Only certain lines below are wanted: those starting at the line containing "context's partition. -/" and ending at the line containing "q || b == some q)", both included, each retyped exactly.
***
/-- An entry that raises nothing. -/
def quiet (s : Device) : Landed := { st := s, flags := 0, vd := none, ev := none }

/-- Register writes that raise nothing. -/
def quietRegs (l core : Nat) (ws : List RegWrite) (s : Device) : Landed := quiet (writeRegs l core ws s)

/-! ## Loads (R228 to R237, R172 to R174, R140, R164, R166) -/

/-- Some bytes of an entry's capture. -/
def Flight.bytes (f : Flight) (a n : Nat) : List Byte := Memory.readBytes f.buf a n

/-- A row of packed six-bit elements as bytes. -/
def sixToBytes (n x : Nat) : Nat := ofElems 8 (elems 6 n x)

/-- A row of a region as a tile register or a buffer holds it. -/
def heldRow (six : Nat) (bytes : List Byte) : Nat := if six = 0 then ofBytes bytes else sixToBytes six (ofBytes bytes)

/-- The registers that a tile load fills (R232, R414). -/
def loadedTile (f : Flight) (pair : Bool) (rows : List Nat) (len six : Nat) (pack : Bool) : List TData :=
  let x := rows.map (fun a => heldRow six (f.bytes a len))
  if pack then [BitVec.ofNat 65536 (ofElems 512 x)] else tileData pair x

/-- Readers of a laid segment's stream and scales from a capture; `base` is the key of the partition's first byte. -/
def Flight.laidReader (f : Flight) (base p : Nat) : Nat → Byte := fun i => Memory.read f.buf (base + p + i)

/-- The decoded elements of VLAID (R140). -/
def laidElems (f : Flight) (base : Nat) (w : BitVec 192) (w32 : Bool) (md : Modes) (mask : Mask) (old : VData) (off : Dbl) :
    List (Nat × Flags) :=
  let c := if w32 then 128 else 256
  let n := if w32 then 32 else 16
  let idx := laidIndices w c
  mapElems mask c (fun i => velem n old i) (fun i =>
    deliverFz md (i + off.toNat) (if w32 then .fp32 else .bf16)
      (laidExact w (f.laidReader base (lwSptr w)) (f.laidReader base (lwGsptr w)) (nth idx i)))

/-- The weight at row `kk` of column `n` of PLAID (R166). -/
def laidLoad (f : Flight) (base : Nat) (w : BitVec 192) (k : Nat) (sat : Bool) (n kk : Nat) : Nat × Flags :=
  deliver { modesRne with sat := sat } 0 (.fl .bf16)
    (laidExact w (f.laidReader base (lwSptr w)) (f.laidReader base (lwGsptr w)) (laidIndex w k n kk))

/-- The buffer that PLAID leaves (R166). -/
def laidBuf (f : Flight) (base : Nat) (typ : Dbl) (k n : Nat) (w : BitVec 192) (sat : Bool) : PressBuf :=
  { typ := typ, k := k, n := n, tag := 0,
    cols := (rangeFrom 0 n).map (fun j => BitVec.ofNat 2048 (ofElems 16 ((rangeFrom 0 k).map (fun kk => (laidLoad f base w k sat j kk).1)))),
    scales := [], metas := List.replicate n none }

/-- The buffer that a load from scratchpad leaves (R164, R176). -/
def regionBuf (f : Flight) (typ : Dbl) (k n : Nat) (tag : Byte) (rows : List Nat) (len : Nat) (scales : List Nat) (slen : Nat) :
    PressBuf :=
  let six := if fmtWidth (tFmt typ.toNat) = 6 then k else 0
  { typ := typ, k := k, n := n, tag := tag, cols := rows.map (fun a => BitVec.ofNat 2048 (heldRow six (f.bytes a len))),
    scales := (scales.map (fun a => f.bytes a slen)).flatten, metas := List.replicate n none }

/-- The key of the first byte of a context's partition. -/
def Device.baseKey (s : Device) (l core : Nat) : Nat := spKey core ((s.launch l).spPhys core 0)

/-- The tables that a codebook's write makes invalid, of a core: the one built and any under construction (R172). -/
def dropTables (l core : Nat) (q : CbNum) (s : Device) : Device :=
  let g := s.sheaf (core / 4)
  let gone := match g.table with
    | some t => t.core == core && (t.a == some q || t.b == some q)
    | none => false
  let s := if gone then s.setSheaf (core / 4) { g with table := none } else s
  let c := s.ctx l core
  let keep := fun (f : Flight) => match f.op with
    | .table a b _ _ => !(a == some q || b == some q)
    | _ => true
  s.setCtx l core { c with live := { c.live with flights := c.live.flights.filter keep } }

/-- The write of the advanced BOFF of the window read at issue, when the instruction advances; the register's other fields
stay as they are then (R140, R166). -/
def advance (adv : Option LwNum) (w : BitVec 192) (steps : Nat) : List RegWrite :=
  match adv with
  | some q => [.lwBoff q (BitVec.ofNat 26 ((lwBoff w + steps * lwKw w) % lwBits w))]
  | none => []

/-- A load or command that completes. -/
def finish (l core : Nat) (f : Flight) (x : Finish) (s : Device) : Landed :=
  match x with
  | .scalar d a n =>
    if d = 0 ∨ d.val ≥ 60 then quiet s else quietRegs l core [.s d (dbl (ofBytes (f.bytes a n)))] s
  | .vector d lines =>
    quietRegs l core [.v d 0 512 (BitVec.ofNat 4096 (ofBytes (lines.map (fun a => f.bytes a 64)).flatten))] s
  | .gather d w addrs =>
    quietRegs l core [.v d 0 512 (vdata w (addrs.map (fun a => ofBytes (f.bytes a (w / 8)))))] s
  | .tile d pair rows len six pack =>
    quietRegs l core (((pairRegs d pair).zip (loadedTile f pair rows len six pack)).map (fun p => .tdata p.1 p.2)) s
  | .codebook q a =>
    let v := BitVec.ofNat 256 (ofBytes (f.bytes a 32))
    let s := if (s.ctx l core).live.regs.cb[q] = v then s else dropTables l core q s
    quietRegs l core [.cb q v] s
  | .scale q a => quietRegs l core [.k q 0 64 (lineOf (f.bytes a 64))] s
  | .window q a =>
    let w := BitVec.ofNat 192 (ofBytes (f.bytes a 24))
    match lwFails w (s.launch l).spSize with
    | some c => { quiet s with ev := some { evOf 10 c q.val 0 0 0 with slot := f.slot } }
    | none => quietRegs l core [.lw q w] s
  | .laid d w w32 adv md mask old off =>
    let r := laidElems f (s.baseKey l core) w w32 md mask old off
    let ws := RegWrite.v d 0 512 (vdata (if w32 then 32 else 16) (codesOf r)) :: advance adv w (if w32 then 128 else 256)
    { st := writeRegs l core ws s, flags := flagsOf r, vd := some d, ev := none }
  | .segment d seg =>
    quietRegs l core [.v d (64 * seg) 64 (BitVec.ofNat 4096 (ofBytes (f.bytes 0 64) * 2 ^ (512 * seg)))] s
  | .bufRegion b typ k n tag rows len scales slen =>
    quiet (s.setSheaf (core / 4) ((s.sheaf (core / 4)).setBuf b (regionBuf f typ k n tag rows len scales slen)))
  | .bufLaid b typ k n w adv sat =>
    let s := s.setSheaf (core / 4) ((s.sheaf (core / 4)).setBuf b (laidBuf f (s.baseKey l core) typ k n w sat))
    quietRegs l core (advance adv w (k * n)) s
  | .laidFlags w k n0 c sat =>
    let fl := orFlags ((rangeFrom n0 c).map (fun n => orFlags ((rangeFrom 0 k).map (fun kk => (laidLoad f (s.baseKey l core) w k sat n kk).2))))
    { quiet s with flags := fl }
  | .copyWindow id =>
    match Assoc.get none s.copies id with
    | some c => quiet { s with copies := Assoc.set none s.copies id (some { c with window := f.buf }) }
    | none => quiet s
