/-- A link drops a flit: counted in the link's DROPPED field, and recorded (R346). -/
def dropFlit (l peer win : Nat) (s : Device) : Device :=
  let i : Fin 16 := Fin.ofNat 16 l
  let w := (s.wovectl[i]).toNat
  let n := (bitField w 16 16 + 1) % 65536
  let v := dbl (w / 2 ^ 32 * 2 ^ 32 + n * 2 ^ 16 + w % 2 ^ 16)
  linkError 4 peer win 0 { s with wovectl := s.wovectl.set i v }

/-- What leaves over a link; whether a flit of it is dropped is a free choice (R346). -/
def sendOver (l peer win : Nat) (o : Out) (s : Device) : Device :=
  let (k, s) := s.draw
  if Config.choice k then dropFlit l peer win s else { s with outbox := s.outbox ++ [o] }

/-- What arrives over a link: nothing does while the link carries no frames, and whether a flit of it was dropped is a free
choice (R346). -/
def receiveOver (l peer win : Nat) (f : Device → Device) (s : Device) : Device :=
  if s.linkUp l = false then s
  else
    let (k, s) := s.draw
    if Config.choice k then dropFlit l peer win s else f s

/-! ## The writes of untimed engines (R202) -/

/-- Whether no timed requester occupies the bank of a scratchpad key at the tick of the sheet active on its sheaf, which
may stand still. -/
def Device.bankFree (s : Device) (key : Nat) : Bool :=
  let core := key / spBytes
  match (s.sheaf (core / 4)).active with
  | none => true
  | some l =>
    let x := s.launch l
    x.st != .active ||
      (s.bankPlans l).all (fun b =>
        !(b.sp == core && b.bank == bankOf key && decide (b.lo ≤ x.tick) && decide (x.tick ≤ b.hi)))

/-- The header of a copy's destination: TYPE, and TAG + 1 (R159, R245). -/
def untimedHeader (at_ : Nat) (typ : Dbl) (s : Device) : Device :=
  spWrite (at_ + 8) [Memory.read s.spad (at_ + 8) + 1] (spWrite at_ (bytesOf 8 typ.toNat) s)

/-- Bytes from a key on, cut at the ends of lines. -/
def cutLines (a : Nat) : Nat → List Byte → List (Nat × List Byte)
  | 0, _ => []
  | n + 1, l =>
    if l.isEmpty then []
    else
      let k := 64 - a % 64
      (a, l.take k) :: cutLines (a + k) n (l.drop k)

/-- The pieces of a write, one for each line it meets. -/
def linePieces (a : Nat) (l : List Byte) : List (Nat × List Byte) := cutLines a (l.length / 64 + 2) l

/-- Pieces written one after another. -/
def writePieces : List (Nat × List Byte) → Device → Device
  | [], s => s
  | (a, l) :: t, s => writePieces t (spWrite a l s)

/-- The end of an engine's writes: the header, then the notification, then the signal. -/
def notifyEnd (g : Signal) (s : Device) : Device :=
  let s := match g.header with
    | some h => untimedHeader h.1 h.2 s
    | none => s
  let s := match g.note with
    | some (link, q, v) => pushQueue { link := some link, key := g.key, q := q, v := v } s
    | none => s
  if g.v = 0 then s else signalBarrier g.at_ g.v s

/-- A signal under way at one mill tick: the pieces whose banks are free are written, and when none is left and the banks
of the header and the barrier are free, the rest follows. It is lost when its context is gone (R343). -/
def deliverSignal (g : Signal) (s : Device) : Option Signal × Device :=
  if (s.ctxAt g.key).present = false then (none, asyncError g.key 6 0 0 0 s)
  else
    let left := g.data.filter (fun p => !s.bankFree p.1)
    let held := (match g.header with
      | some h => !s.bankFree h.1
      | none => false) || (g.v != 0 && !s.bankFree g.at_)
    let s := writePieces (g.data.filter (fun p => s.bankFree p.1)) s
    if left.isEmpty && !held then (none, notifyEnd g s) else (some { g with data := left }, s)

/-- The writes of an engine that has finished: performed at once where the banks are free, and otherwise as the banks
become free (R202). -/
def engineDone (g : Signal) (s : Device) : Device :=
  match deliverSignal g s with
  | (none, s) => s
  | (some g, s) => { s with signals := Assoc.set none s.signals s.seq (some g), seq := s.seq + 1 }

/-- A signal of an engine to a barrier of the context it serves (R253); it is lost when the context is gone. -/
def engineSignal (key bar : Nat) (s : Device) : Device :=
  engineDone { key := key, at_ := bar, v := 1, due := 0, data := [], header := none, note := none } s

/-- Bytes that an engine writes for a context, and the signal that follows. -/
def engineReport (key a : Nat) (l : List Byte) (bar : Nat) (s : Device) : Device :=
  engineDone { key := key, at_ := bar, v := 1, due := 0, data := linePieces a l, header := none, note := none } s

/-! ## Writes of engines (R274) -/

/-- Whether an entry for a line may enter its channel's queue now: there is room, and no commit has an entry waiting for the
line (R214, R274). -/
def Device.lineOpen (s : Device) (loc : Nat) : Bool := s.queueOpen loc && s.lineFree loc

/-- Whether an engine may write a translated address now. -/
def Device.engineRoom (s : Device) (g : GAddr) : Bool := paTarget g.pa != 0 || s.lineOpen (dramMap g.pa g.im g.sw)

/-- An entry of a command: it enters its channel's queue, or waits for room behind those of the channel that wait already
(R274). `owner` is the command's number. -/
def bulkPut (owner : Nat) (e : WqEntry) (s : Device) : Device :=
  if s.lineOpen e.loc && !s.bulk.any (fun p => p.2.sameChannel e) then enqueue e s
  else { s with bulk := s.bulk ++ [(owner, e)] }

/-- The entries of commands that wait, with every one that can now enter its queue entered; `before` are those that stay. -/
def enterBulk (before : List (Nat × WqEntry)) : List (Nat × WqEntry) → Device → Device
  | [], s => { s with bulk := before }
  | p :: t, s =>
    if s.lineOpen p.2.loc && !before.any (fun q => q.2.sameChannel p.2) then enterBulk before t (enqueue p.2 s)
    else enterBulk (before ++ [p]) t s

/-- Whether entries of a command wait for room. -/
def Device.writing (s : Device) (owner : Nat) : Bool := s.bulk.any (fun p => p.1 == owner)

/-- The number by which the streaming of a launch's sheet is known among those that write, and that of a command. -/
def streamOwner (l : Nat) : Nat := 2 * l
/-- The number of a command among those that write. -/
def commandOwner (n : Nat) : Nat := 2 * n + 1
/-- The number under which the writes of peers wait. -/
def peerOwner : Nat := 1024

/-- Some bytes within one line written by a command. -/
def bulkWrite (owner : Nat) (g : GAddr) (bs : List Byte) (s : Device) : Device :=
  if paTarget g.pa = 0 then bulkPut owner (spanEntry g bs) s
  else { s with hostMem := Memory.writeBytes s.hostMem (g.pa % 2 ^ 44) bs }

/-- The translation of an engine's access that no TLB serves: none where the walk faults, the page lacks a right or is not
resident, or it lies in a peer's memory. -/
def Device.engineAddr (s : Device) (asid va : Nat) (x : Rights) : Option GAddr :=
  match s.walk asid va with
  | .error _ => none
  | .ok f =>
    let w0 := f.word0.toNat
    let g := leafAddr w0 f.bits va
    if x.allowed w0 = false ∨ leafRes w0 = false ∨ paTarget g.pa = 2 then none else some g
***
COMPLETED EXERCISE.
/-- The key of the first byte of a context's partition. -/
def Device.baseKey (s : Device) (l core : Nat) : Nat := spKey core ((s.launch l).spPhys core 0)

/-- The tables that a codebook's write makes invalid, of a core: the one built and any under construction (R172). -/
def dropTables (l core : Nat) (q : CbNum) (s : Device) : Device :=
  let g := s.sheaf (core / 4)
  let gone := match g.table with
    | some t => t.core == core && (t.a == some q || t.b == some q)
    | none => false
  let s := if gone then s.setSheaf (core / 4) { g with table := none } else s
  let c := s.ctx l core
  let keep := fun (f : Flight) => match f.op with
    | .table a b _ _ => !(a == some q || b == some q)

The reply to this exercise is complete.